Treasuries Fall a Fourth Day as Economists See Job GainsLucy Meakin and Wes Goodman
Treasuries dropped for a fourth day, making them the world’s worst-performing bonds, as economists said a report will show the U.S. unemployment rate held at the lowest level since 2008.
Ten-year Treasuries headed for their steepest weekly slide since March after a private report yesterday showed companies added more workers than expected in December and the Federal Reserve said it will probably end monthly debt purchases this year. Government securities maturing in 10 years and longer handed investors a 4.72 percent loss in the past month, the biggest decline of 144 debt indexes tracked by Bloomberg and the European Federation of Financial Analysts Societies.
Treasuries are falling “as people revise up their expectations for payrolls and combine that with the Fed minutes,” said Craig Collins, managing director of rates trading at Bank of Montreal in London. “We’ve broken through some key support levels so technically the market looks like higher yields ahead.”
Benchmark 10-year yields rose five basis points, or 0.05 percentage point, to 1.96 percent at noon London time, based on Bloomberg Bond Trader prices. They reached 1.97 percent, the highest level since April 26. The 1.625 percent note maturing in November 2022 fell 13/32, or $4.06 per $1,000 face amount, to 97 1/32. The rate has climbed 26 basis points since Dec. 28, the biggest weekly advance since March 16.
U.S. debt slid along with its German and U.K. peers. The 10-year bund yield rose seven basis points to 1.55 percent, while the rate on similar-maturity gilts increased to as much as 2.13 percent, the most since April 30.
Collins sees Treasuries finding support with yields below the “psychologically important” 2 percent level before today’s jobs data. Support refers to an area on a price graph where analysts expect buy orders to be grouped.
Equities are outperforming bonds. The MSCI All-Country World Index of stocks advanced 4.3 percent in the past month, including reinvested dividends, according to data compiled by Bloomberg.
The U.S. 10-year term premium, a model created by Fed economists that includes expectations for interest rates, growth and inflation, showed Treasuries were the closest to fair value in eight months.
The figure was negative 0.67 percent, the most since May. A negative reading indicates investors are willing to accept yields below what’s considered fair value.
The U.S. jobless rate was 7.7 percent in December, the same as November, based on a Bloomberg News survey of 74 economists before the Labor Department report at 8:30 a.m. New York time. The last time the rate was so low was December 2008. It has averaged 6 percent over the past two decades.

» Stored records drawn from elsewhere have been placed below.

/-! ### Cue lists (chapter 7) -/

/-- ADD CUES: its stages of checks in order, each over all records, and a block that passes inserted record by record behind every
cue whose offset is less than or equal to its own, with the number of cues as reply; and the cue a valid record stands for (R121,
R122, R124, R125, R126). -/
def Obligations.AddCuesStagesInOrder : Prop :=
  ∀ (s : State) (p : PortNo) (c : ChanNo) (b : Tail), s.Serves p (.channel c) → Intact 0x10 b →
    let n := natAt b.params 0
    let field := fun i k : Nat => natAt b.params (1 + 16 * i + k)
    let cues := (List.range n).map (fun i => (rawCueAt b.params (1 + 16 * i)).cue s.rate)
    let d := (s.chan c).sched
    let ahead := fun q : Cue => signedOffset s.rate q.due (((s.chan c).path.outTc + 1) % s.rate.day)
    let inUse := fun (q : Cue) (i : Nat) => q.tag ∈ d.cues.map (·.tag) ∨ q.tag ∈ (cues.take i).map (·.tag)
    ((n = 0 ∨ 4 < n) → 1 ≤ b.params.length → b.params.length ≤ 69 → exec (.addCues p b) s = .next (s.sendIllegal p 0)) ∧
    (1 ≤ n → n ≤ 4 → b.params.length = 1 + 16 * n →
      (∀ i k : Nat, i < n → FirstFails (cueRanges s.rate (field i)) k →
        (∀ j, j < i → (cueRanges s.rate (field j)).all id = true) →
        exec (.addCues p b) s = .next (s.sendIllegal p ((i + 1) * 256 + (k + 1)))) ∧
      ((∀ i, i < n → (cueRanges s.rate (field i)).all id = true) →
        (∀ (i : Nat) (q : Cue), cues[i]? = some q →
          let v := windowOfRecord (fun k => field i (8 + k))
          q.tag = word (field i) 0 ∧
          q.due = ((field i 2 * 60 + field i 3) * 60 + field i 4) * s.rate.fps + field i 5 ∧
          some q.guard = guardList[field i 14]? ∧ q.fade = (if field i 15 = 255 then none else some (field i 15)) ∧
          (match q.action with
            | .presenterOn => field i 6 = 0
            | .presenterOff => field i 6 = 1
            | .selectProfile m => field i 6 = 2 ∧ field i 7 = m
            | .setZone z w => field i 6 = 3 ∧ field i 7 = z ∧ w = v
            | .clearZone z => field i 6 = 4 ∧ field i 7 = z
            | .setDelay m => field i 6 = 5 ∧ field i 7 = m
            | .mark => field i 6 = 6)) ∧
        (∀ (i : Nat) (q : Cue), cues[i]? = some q → (s.rate.day / 4 : Nat) < ahead q →
          (∀ (j : Nat) (r : Cue), j < i → cues[j]? = some r → ahead r ≤ (s.rate.day / 4 : Nat)) →
          exec (.addCues p b) s = .next (s.sendCheck p .illegal .beyondHorizon (some ((i + 1) * 256 + 2)))) ∧
        ((∀ q ∈ cues, ahead q ≤ (s.rate.day / 4 : Nat)) →
          (∀ (i : Nat) (q : Cue), cues[i]? = some q → inUse q i →
            (∀ (j : Nat) (r : Cue), j < i → cues[j]? = some r → ¬inUse r j) →
            exec (.addCues p b) s = .next (s.sendCheck p .conflict .duplicateTag (some q.tag))) ∧
          ((∀ (i : Nat) (q : Cue), cues[i]? = some q → ¬inUse q i) →
            (∀ (i : Nat) (q : Cue), cues[i]? = some q → ahead q < -(d.lateLimit : Int) →
              (∀ (j : Nat) (r : Cue), j < i → cues[j]? = some r → -(d.lateLimit : Int) ≤ ahead r) →
              exec (.addCues p b) s = .next (s.sendCheck p .conflict .alreadyPast (some q.tag))) ∧
            ((∀ q ∈ cues, -(d.lateLimit : Int) ≤ ahead q) →
              (32 < d.cues.length + n →
                exec (.addCues p b) s = .next (s.sendCheck p .resource .listFull (some (32 - d.cues.length)))) ∧
              (d.cues.length + n ≤ 32 →
                exec (.addCues p b) s = .next ((s.setSched c { d with
                  cues := cues.foldl (fun l q => l.takeWhile (fun h => s.offset c h ≤ s.offset c q) ++ q ::
                    l.dropWhile (fun h => s.offset c h ≤ s.offset c q)) d.cues }).sendGood p [byteOf (d.cues.length + n)])))))))

/-- A CHANNEL port alone may issue DROP CUE and FLUSH CUES. DROP CUE removes the cue with the tag and replies with the count, refuses
a tag of 0 at index 1 and a tag not in the list with NO SUCH TAG; FLUSH CUES empties the list and replies with the number removed;
neither writes an outcome or raises a notice (R127, R128). -/
def Obligations.DropAndFlushRemoveCues : Prop :=
  (∀ r : Role, (mayIssue .dropCue r = true ↔ ∃ c, r = .channel c) ∧
    (mayIssue .flushCues r = true ↔ ∃ c, r = .channel c)) ∧
  ∀ (s : State) (p : PortNo) (c : ChanNo) (b : Tail), s.Serves p (.channel c) →
    (Intact 0x11 b → b.params.length = 2 →
      let d := (s.chan c).sched
      let tag := 256 * natAt b.params 0 + natAt b.params 1
      (tag = 0 → exec (.dropCue p b) s = .next (s.sendIllegal p 1)) ∧
      (tag ≠ 0 → (∀ q ∈ d.cues, q.tag ≠ tag) →
        exec (.dropCue p b) s = .next (s.sendCheck p .noTarget .noSuchTag (some tag))) ∧
      ∀ before q after, tag ≠ 0 → d.cues = before ++ q :: after → q.tag = tag → (∀ r ∈ before, r.tag ≠ tag) →
        exec (.dropCue p b) s = .next ((s.setSched c { d with cues := before ++ after }).sendGood p
          [byteOf (before.length + after.length)])) ∧
    (Intact 0x12 b → b.params.length = 1 →
      exec (.flushCues p b) s =
        .next ((s.setSched c { (s.chan c).sched with cues := [] }).sendGood p [byteOf (s.chan c).sched.cues.length]))

/-- LIST CUES, from the channel's port or from a MONITOR port that names the channel, and FIND CUE and READ OUTCOMES, from the
channel's port alone, report the list and the ring as they stand; LIST CUES and FIND CUE change nothing, and READ OUTCOMES removes
the oldest six records and clears the outcomes-lost flag when it leaves the ring empty; cue and outcome records stand byte by byte
(R139, R141, R142, R177 to R179, section 10.3). That the lowest index is
told where several parameters are out of range is notes/assumptions/30.md. -/
def Obligations.ListFindAndReadOutcomes : Prop :=
  (∀ r : Role, (mayIssue .listCues r = true ↔ (∃ c, r = .channel c) ∨ r = .monitor) ∧
    (mayIssue .findCue r = true ↔ ∃ c, r = .channel c) ∧ (mayIssue .readOutcomes r = true ↔ ∃ c, r = .channel c)) ∧
  guardList.map Guard.toByte = [0, 1, 2, 3, 4, 5, 6] ∧
  [OutcomeKind.done, .skipped, .missed, .failed].map OutcomeKind.toByte = [0, 1, 2, 3] ∧
  ∀ (s : State) (p : PortNo) (c : ChanNo) (b : Tail),
    let d := (s.chan c).sched
    let f := s.rate.fps
    let tc := fun n : Nat => [byteOf (n / (3600 * f)), byteOf (n / (60 * f) % 60), byteOf (n / f % 60), byteOf (n % f)]
    let what := fun a : Action => match a with
      | .presenterOn => [0, 0, 0, 0, 0, 0, 0, 0]
      | .presenterOff => [1, 0, 0, 0, 0, 0, 0, 0]
      | .selectProfile n => [2, byteOf n, 0, 0, 0, 0, 0, 0]
      | .setZone z w => [3, byteOf z, byteOf (w.x / 16), byteOf (w.x % 16 * 16 + w.w / 256), byteOf w.w, byteOf (w.y / 16),
          byteOf (w.y % 16 * 16 + w.h / 256), byteOf w.h]
      | .clearZone z => [4, byteOf z, 0, 0, 0, 0, 0, 0]
      | .setDelay n => [5, byteOf n, 0, 0, 0, 0, 0, 0]
      | .mark => [6, 0, 0, 0, 0, 0, 0, 0]
    let entry := fun q : Cue => be16 q.tag ++ tc q.due ++ what q.action ++
      [q.guard.toByte, (match q.fade with | some n => byteOf n | none => 0xFF)] ++
      be32 (BitVec.ofInt 32 (signedOffset s.rate q.due (s.chan c).path.outTc))
    (∀ i : Nat, s.Serves p (.channel c) ∧ i = 0 ∨ s.Serves p .monitor ∧ natAt b.params 0 = c ∧ i = 1 →
      Intact 0x13 b → b.params.length = i + 2 →
      let start := natAt b.params i
      let count := natAt b.params (i + 1)
      let shown := (d.cues.drop (start - 1)).take (if count = 0 then 4 else count)
      (start = 0 ∨ 32 < start → exec (.listCues p b) s = .next (s.sendIllegal p (i + 1))) ∧
      (1 ≤ start → start ≤ 32 → 4 < count → exec (.listCues p b) s = .next (s.sendIllegal p (i + 2))) ∧
      (1 ≤ start → start ≤ 32 → count ≤ 4 →
        exec (.listCues p b) s = .next (s.sendGood p
          ([byteOf d.cues.length, byteOf start, byteOf shown.length] ++ shown.flatMap entry)))) ∧
    (s.Serves p .monitor → Intact 0x13 b → b.params.length = 3 → 3 < natAt b.params 0 →
      exec (.listCues p b) s = .next (s.sendIllegal p 1)) ∧
    (s.Serves p (.channel c) → Intact 0x14 b → b.params.length = 3 →
      let kind := natAt b.params 0
      let guard := natAt b.params 1
      let invert := (b.params.getD 2 0).getLsbD 0
      let fits := fun q : Cue => (kind = 255 ∨ q.action.kind = kind) ∧ (guard = 255 ∨ q.guard.toByte.toNat = guard)
      (6 < kind → kind ≠ 255 → exec (.findCue p b) s = .next (s.sendIllegal p 1)) ∧
      (kind ≤ 6 ∨ kind = 255 → 6 < guard → guard ≠ 255 → exec (.findCue p b) s = .next (s.sendIllegal p 2)) ∧
      (kind ≤ 6 ∨ kind = 255 → guard ≤ 6 ∨ guard = 255 →
        (∀ before q after, d.cues = before ++ q :: after → (fits q ↔ invert = false) →
          (∀ r ∈ before, ¬(fits r ↔ invert = false)) →
          exec (.findCue p b) s = .next (s.sendGood p (byteOf (before.length + 1) :: entry q) true)) ∧
        ((∀ r ∈ d.cues, ¬(fits r ↔ invert = false)) → exec (.findCue p b) s = .next (s.sendGood p [0])))) ∧
    (s.Serves p (.channel c) → Intact 0x16 b → b.params.length = 1 →
      exec (.readOutcomes p b) s =
        .next ((s.setSched c { d with ring := d.ring.drop 6, lost := if d.ring.length ≤ 6 then false else d.lost }).sendGood p
          ([if d.lost then 1 else 0, byteOf (min 6 d.ring.length), byteOf (d.ring.length - 6)] ++
            (d.ring.take 6).flatMap (fun o => be16 o.tag ++ [o.outcome.toByte] ++ tc o.outTc ++ [byteOf o.lateness]))))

The economy gained 153,000 jobs, versus 146,000 in November, according to a separate survey of analysts.
At 10 a.m., the Institute for Supply Management will say its services index, which covers almost 90 percent of the economy, eased to 54 in December from the prior month’s 54.7 reading, according to the Bloomberg surveys. A gauge above 50 signals expansion. Data from ADP Research Institute yesterday showed companies added more workers than economists expected.
“I’m bearish on Treasuries,” said Hajime Nagata, who helps oversee the equivalent of $117.7 billion as an investor in Tokyo at Diam Co., a unit of Dai-ichi Life Insurance Co. “The economy looks like it’s getting better. Stocks will probably outperform bonds.”
Treasuries fell yesterday after Fed policy makers said they may end their $85 billion monthly bond purchases in 2013.
Minutes from the Federal Open Market Committee’s Dec. 11-12 meeting show a divide among participants on how long the purchases should last. Those who provided estimates were “approximately evenly divided” between participants who said it would be appropriate to end the purchases around mid-2013 and those who said they should continue beyond that date.
“The so-called risk-free assets such as Treasuries or bunds or gilts don’t look as appealing at the moment,” said Georg Grodzki, London-based head of credit research at Legal & General Investment Management, which has about $290 billion of bond funds. “They had a pretty bad start to the year and now with the FOMC minutes out it can only get worse and if today’s nonfarm payroll number surprises on the upside, it could be another bad day for Treasuries.”
Grodzki spoke in an interview on Bloomberg Television’s “On the Move” with Francine Lacqua.
Bonds slid earlier in the week as U.S. lawmakers approved a budget averting income-tax increases for more than 99 percent of households, breaking an impasse about how to avoid the so-called fiscal cliff.
Treasuries are tumbling as the government prepares to start this year’s auctions.
The U.S. plans to sell $32 billion of three-year notes, $21 billion of 10-year securities and $13 billion of 30-year bonds over three days starting Jan. 8, the Treasury Department announced. The amounts are unchanged from the last time the government issued this combination of securities in December.